(Collected data)
-- ==== Sys2Proof/Machine/Launch.lean ====
section
/-!
DEFINITION. Launches and grids: `lnch`, its thread and the pending-launch queue (R311-R317); acceptance with its variant and
its checks (R111, R114, R116, R117, R309); dispatch, dealing, retirement and report (R310, R313, R319, R361).
-/
namespace Sys2Proof.Machine

/-! ### `lnch` and the pending-launch queue (R312, R314) -/

/-- Entries of a core's pending-launch queue. -/
def plqSize : Nat := 4

/-- `lnch` (R312): a full queue parks the group, which issues the instruction again. -/
def execLnch (a : SReg) (s : State) : Host.Outcome State Fault Refusal :=
  run (.lnch a)
    { uses := srcS a
      raises := .kb
      stall := fun _ h => h.acquiring
      late := fun _ h => operandFault h.t (h.a.getS a.toNat).toNat 64 64
      hold := fun s h =>
        if plqSize ≤ (s.core h.t.die h.t.site).plq.length then
          some fun s => (s.park h.g.id h.slot (some .lnchFull)).onCore h.t.die h.t.site fun c => { c with plqWait := c.plqWait ++ [h.g.id] }
        else none
      act := fun h s =>
        let n := s.nextThread
        (s.startThread h (.lnch a) .launch .X (h.a.getS a.toNat).toNat true).onCore h.t.die h.t.site fun c =>
          { c with plq := c.plq ++ [n] } } s

/-- A queue entry is freed: one parked launcher may wake, and the wake table hears of it (R297, R314). -/
def State.freeEntry (s : State) (t : Thread) : State :=
  let s := s.onCore t.die t.site fun c =>
    if c.plq.contains t.id then
      { c with plq := c.plq.filter (· != t.id), plqWakes := min c.plqWait.length (c.plqWakes + 1) }
    else c
  let ws := (((s.die? t.die).map (·.wakeTable)).getD []).filterMap fun e => if e.2 = .plq then some e.1 else none
  ws.foldl State.wakeTeam s

/-- LAUNCH_QUEUE_WAKE (R314): the oldest parked launcher goes on, and issues its `lnch` again. -/
def execLaunchQueueWake (die site : Nat) (s : State) : Host.Outcome State Fault Refusal :=
  let c := s.core die site
  match c.plqWait with
  | [] => .refused (.notEnabled "LAUNCH_QUEUE_WAKE")
  | g :: r =>
    if c.plqWakes = 0 then .refused (.notEnabled "LAUNCH_QUEUE_WAKE")
    else
      let s := s.onCore die site fun c => { c with plqWait := r, plqWakes := c.plqWakes - 1 }
      match (s.group? g).bind fun q => q.placeOf (· == .lnchFull) with
      | some w => .next (s.onArch g fun a => a.onPathAt w fun p => { p with park := none })
      | none => .next s

/-! ### The launch thread (R311, R312) -/

/-- CTL of a launch record. -/
def recCtl (b : List Byte) (i : Nat) : Bool := (fieldOf b 0x2D 1).testBit i

/-- The fault of a word that a report will need: ALIGN, then BOUNDS (R312). -/
def State.wordCheck (s : State) (t : Thread) (window : Bool) (a : Nat) (bounds : Bool) : Bool :=
  if bounds then (if window then (s.windowKey t.ctx t.die a).isNone else 2 ^ 52 ≤ a) else a % 8 != 0

/-- The fault of a launch record that the thread finds (R312). -/
def State.recordCheck (s : State) (t : Thread) (tm : Team) (b : List Byte) : Option Report :=
  let cwa := fieldOf b 0x18 8
  let sta := fieldOf b 0x20 8
  let argp := fieldOf b 0x10 8
  let bad (bounds : Bool) : Bool := s.wordCheck t (recCtl b 0) cwa bounds || (sta != 0 && s.wordCheck t (recCtl b 1) sta bounds)
  failIf (bad false) .align t.off
    <|> failIf (bad true) .bounds t.off
    <|> (if recCtl b 2 then failIf (argp % 8 != 0) .align t.off <|> failIf (tm.tmem < argp + 32) .bounds t.off else none)

/-- LAUNCH_THREAD (R312): the record is read and checked, with 32 bytes of arguments from team memory where it says so, and
passed to the front end. A fault frees the queue entry. -/
def execLaunchThread (tid : Nat) (s : State) : Host.Outcome State Fault Refusal :=
  match s.moving tid (fun k => k == .launch) .fresh with
  | none => .refused (.notEnabled "LAUNCH_THREAD")
  | some (t, tm) =>
    let b := s.threadTeam tm (teamKey t.team t.off) 64
    match (if s.isLost (teamKey t.team t.off) 64 then some (lossAt t.off ⟨teamKey t.team t.off, 0, 1⟩) else s.recordCheck t tm b) with
    | some r => .next ((s.freeEntry t).raiseThread t r)
    | none =>
      let a := fieldOf b 0x10 8
      let lost := recCtl b 2 && s.isLost (teamKey t.team a) 32
      if lost then .next ((s.freeEntry t).raiseThread t (lossAt a ⟨teamKey t.team a, 0, 1⟩))
      else
        let args := if recCtl b 2 then wordsAt (s.threadTeam tm (teamKey t.team a) 32) 0 8 else []
        .next (s.draw.onThread tid fun u => { u with st := .running, desc := b, args := args })

/-! ### Descriptors and variants (R111, R112, R114, R116, R117) -/

/-- A launch as the front end has it (R309). -/
structure LaunchReq where
  ctx : Nat
  queue : Nat
  qgen : Nat
  desc : Nat
  gx : Nat
  gy : Nat
  gz : Nat
  argp : Nat
  /-- arguments that the launch thread read from team memory -/
  own : Option (List Word)
  cwa : Nat
  cwDie : Option Nat
  sta : Nat
  staDie : Option Nat
  clwin : Nat
  prio : Nat
  /-- PRIO of the queue that it belongs to -/
  top : Nat
  /-- a reserved byte or bit is non-zero, or the priority is above the queue's -/
  bad : Bool

/-- Why a launch is not accepted as it stands: a read waits for a stack in training, or for the service of its fault; or the grid is
refused, perhaps with a fault to report. -/
inductive Stop where
  | wait
  | hold (r : Report)
  | refuse (code : Nat) (fault : Option Report)

/-- What a read that fails does (R117, R439); a consumed loss leaves the grid with the status of a stopped context (R377). -/
def readStop (code : Nat) (r : Option Report) : Stop :=
  match r with
  | none => .wait
  | some r => if r.kind = .page then .hold r else .refuse (if r.kind = .uncorrectable then 6 else code) (some r)

/-- Pieces of main memory that the front end reads for a context, as the die that translates each reaches it. -/
def State.fePlace (s : State) (ctx : Nat) : List (Nat × Nat) → Except Report Place
  | [] => .ok ⟨[], []⟩
  | (a, n) :: r =>
    match s.feAccess ctx .read a n with
    | .error f => .error (f.report a)
    | .ok x =>
      match State.fePlace s ctx r with
      | .error f => .error f
      | .ok q => .ok ⟨(x.1, n) :: q.runs, x.2 :: q.cls⟩

/-- n bytes of main memory that the front end reads for a context (R117); none where the read waits for a stack in training (R379). At
acceptance the 8-byte words of a structure are read in one step (DESIGN CHOICE: assumption 114). -/
def State.feRead (s : State) (ctx va n : Nat) : Except (Option Report) (List Byte) :=
  if 2 ^ 52 < va + n then .error (some { kind := .page, addr := BitVec.ofNat 64 va })
  else if (pagePieces va n).any fun e => s.feHeld ctx e.1 then .error none
  else
    match s.fePlace ctx (pagePieces va n) with
    | .error r => .error (some r)
    | .ok p =>
      match p.loss s.lostIn with
      | some w => .error (some (lossAt va w))
      | none => .ok (s.placeBytes p)

/-- Numbers of set bits. -/
def bitCount (n w : Nat) : Nat := ((List.range w).filter fun i => n.testBit i).length

/-- The limits of R111. -/
def descOk (b : List Byte) : Bool :=
  let regs := fieldOf b 0x08 1
  let cl := fieldOf b 0x12 2
  let cv := fieldOf b 0x18 16
  let tmem := fieldOf b 0x0C 4
  let in1 (n hi : Nat) : Bool := 1 ≤ n && n ≤ hi
  fieldOf b 0x00 8 % 64 == 0 && fieldOf b 0x00 8 < 2 ^ 52 && in1 regs 16 && in1 (fieldOf b 0x09 1) 16 && in1 (fieldOf b 0x0A 1) 16
    && fieldOf b 0x0B 1 ≤ 2 && tmem ≤ 0x180000 && tmem % 8 == 0 && fieldOf b 0x10 2 ≤ 256 && cl % 4 ≤ 2 && cl < 16
    && fieldOf b 0x14 2 ≤ 32 && fieldOf b 0x14 2 % 4 == 0 && fieldOf b 0x16 2 ≤ 1 && bitCount cv 128 ≤ 32 && cv < 2 ^ (8 * regs)
    && fieldOf b 0x28 4 % 8 == 0 && fieldOf b 0x2C 4 ≤ 65536 && fieldOf b 0x2C 4 % 8 == 0
    && fieldOf b 0x28 4 + fieldOf b 0x2C 4 ≤ tmem && fieldOf b 0x30 8 % 8 == 0 && fieldOf b 0x3C 68 == 0

/-- A descriptor as read, with the required cores of its variant entry (R111, R114). -/
def descOf (addr : Nat) (b : List Byte) (bitmap : List Nat) : KDesc :=
  { addr := BitVec.ofNat 64 addr, code := BitVec.ofNat 64 (fieldOf b 0x00 8), regs := fieldOf b 0x08 1, groups := fieldOf b 0x09 1,
    bars := fieldOf b 0x0A 1, fork := fieldOf b 0x0B 1, tmem := fieldOf b 0x0C 4, gbar := fieldOf b 0x10 2,
    rows := fieldOf b 0x12 2 % 4 + 1, cols := fieldOf b 0x12 2 / 4 % 4 + 1, argsz := fieldOf b 0x14 2,
    pinned := fieldOf b 0x16 2 % 2 == 1, carryv := BitVec.ofNat 128 (fieldOf b 0x18 16), cwoff := fieldOf b 0x28 4,
    cwlen := fieldOf b 0x2C 4, bitmap := bitmap }

/-- The required cores of a variant entry, die by die. -/
def entryBitmap (e : List Byte) : List Nat := [0, 1, 2, 3].map fun d => fieldOf e (0x10 + 20 * d) 20

/-- A variant entry inside the limits of R114. -/
def entryOk (e : List Byte) : Bool :=
  fieldOf e 0 1 ≤ 1 && fieldOf e 1 3 == 0 && (fieldOf e 0 1 == 0 || fieldOf e 4 4 == 0)
    && (entryBitmap e).all fun m => m < 2 ^ 156

/-- An entry that the launch may use (R116): its cores are enabled ones of the partition, and its signature is the module's. -/
def State.entryFits (s : State) (ctx : Nat) (e : List Byte) : Bool :=
  let dies := ((s.ctx? ctx).map (·.dies)).getD 0
  ((entryBitmap e).mapIdx fun d m =>
      m &&& (if dies.getLsbD d then (s.pkg.enmask.getD d 0).toNat else 0) == m).all id
    && (fieldOf e 0 1 == 1 || fieldOf e 4 4 == s.pkg.signature.toNat)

## To do
Give again exactly, and only, the lines above starting at the one with "die by die. -/" and ending at the one with "((entryBitmap e).mapIdx fun d m =>".

## Result below
/-- The required cores of a variant entry, die by die. -/
def entryBitmap (e : List Byte) : List Nat := [0, 1, 2, 3].map fun d => fieldOf e (0x10 + 20 * d) 20

/-- A variant entry inside the limits of R114. -/
def entryOk (e : List Byte) : Bool :=
  fieldOf e 0 1 ≤ 1 && fieldOf e 1 3 == 0 && (fieldOf e 0 1 == 0 || fieldOf e 4 4 == 0)
    && (entryBitmap e).all fun m => m < 2 ^ 156

/-- An entry that the launch may use (R116): its cores are enabled ones of the partition, and its signature is the module's. -/
def State.entryFits (s : State) (ctx : Nat) (e : List Byte) : Bool :=
  let dies := ((s.ctx? ctx).map (·.dies)).getD 0
  ((entryBitmap e).mapIdx fun d m =>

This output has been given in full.